-- ==== Sys2Proof/Laws/KeepsTile.lean ====
section
/-!
SUPPORT. Keeps (Laws/Keeps.lean) for a tile, its array, the HBM path and their events.
-/
namespace Sys2Proof.Machine

variable {cs : List Instr}

/-! ### Array.lean -/

theorem State.refreshArray_keeps {s : State} {u : Site} (hk : s.Keeps cs) :
    State.Keeps cs (s.refreshArray u) := by
  unfold State.refreshArray
  exact (State.setReg_keeps hk)

theorem State.unlockRows_keeps {s : State} {u : Site} {xs : List (Nat × Nat)} (hk : s.Keeps cs) :
    State.Keeps cs (s.unlockRows u xs) := by
  unfold State.unlockRows
  exact (Keeps.foldl (fun _ _ h1 => (State.settleRow_keeps (State.countRead_keeps h1))) hk)

theorem State.streamBegin_keeps {s : State} {u : Site} (hk : s.Keeps cs) :
    State.Keeps cs (s.streamBegin u) := by
  unfold State.streamBegin
  exact (by (try extract_lets); split; exact (Keeps.ite hk (State.refreshArray_keeps (State.setTile_keeps hk))); exact hk)

theorem State.vectorFeed_keeps {s : State} {u : Site} {found : RowErr} (hk : s.Keeps cs) :
    State.Keeps cs (s.vectorFeed u found) := by
  unfold State.vectorFeed
  exact (by (try extract_lets); split; exact (Keeps.ite hk (by (try extract_lets); split; exact hk; exact (by (try extract_lets); split; exact (State.eccStop_keeps hk); exact (State.pumpTile_keeps (State.refreshArray_keeps (State.unlockRows_keeps (Keeps.ite (State.addTfld_keeps (State.setTile_keeps (State.countCorrected_keeps hk))) (State.addEv_keeps (State.addTfld_keeps (State.setTile_keeps (State.countCorrected_keeps hk))))))))))); exact hk)

theorem State.accRowWrite_keeps {s : State} {u : Site} (hk : s.Keeps cs) :
    State.Keeps cs (s.accRowWrite u) := by
  unfold State.accRowWrite
  exact (by (try extract_lets); split; exact hk; exact (Keeps.ite (State.tileFault_keeps (State.setTile_keeps hk)) (by (try extract_lets); split <;> exact (State.addEv_keeps (State.setTile_keeps hk)))))

theorem State.fillComplete_keeps {s : State} {u : Site} (hk : s.Keeps cs) :
    State.Keeps cs (s.fillComplete u) := by
  unfold State.fillComplete
  exact (by (try extract_lets); split; exact hk; exact (State.pumpTile_keeps (State.refreshArray_keeps (State.unlockRows_keeps (State.setTile_keeps hk)))))

/-! ### Tile.lean -/

theorem State.writeAccess_keeps {s : State} {b : Block} {o : Nat} {a : Nat} {v : Word} (hk : s.Keeps cs) :
    State.Keeps cs (s.writeAccess b o a v) := by
  unfold State.writeAccess
  exact (by (try extract_lets); split; exact (State.setReg_keeps hk); exact hk)

theorem State.applyEffect_keeps {s : State} {u : Site} {x : Effect} (hk : s.Keeps cs) :
    State.Keeps cs (s.applyEffect u x) := by
  unfold State.applyEffect
  exact (by (try extract_lets); split; exact (State.setTile_keeps hk); exact (State.setTile_keeps hk); exact (State.setTile_keeps hk); exact (State.setTile_keeps (State.writeAccess_keeps hk)); exact (State.endClaim_keeps (State.fillRow_keeps hk)))

theorem State.settle_keeps {s : State} {u : Site} (hk : s.Keeps cs) :
    State.Keeps cs (s.settle u) := by
  unfold State.settle
  exact (Keeps.foldl (fun _ _ h1 => (State.applyEffect_keeps h1)) (State.setTile_keeps hk))

theorem State.markWait_keeps {s : State} {u : Site} {b : Bundle} {cause : Nat} (hk : s.Keeps cs) :
    State.Keeps cs (s.markWait u b cause) := by
  unfold State.markWait
  exact (State.pumpTile_keeps (State.landFills_keeps (State.setReg_keeps hk)))

theorem State.addResults_keeps {s : State} {u : Site} {l : List PendWrite} (hk : s.Keeps cs) :
    State.Keeps cs (s.addResults u l) := by
  unfold State.addResults
  exact (State.setTile_keeps hk)

theorem State.swapTable_keeps {s : State} {u : Site} {v : Nat} {n : Nat} (hk : s.Keeps cs) :
    State.Keeps cs (s.swapTable u v n) := by
  unfold State.swapTable
  exact (Keeps.ite (State.setReg_keeps (State.setReg_keeps hk)) hk)

theorem State.beginStep_keeps {s : State} {u : Site} (hk : s.Keeps cs) :
    State.Keeps cs (s.beginStep u) := by
  unfold State.beginStep
  exact (Keeps.foldl (fun _ _ h1 => (State.swapTable_keeps h1)) (State.setTile_keeps (State.setTfld_keeps (State.setTfld_keeps (State.setTfld_keeps (State.setTfld_keeps (State.setTfld_keeps hk)))))))

theorem State.endStep_keeps {s : State} {u : Site} (hk : s.Keeps cs) :
    State.Keeps cs (s.endStep u) := by
  unfold State.endStep
  exact (Keeps.foldl (fun _ _ h1 => (State.stepEmpty_keeps h1)) (State.setWing_keeps (State.setTile_keeps hk)))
* * *
Find the line with "State.Keeps cs (s.swapTable u v n) := by". Transcribe it and every line after it exactly, through the end of the records above, and nothing else.

OUTPUT OF THE TASK:
    State.Keeps cs (s.swapTable u v n) := by
  unfold State.swapTable
  exact (Keeps.ite (State.setReg_keeps (State.setReg_keeps hk)) hk)

theorem State.beginStep_keeps {s : State} {u : Site} (hk : s.Keeps cs) :
    State.Keeps cs (s.beginStep u) := by
  unfold State.beginStep
  exact (Keeps.foldl (fun _ _ h1 => (State.swapTable_keeps h1)) (State.setTile_keeps (State.setTfld_keeps (State.setTfld_keeps (State.setTfld_keeps (State.setTfld_keeps (State.setTfld_keeps hk)))))))

theorem State.endStep_keeps {s : State} {u : Site} (hk : s.Keeps cs) :
    State.Keeps cs (s.endStep u) := by
  unfold State.endStep
  exact (Keeps.foldl (fun _ _ h1 => (State.stepEmpty_keeps h1)) (State.setWing_keeps (State.setTile_keeps hk)))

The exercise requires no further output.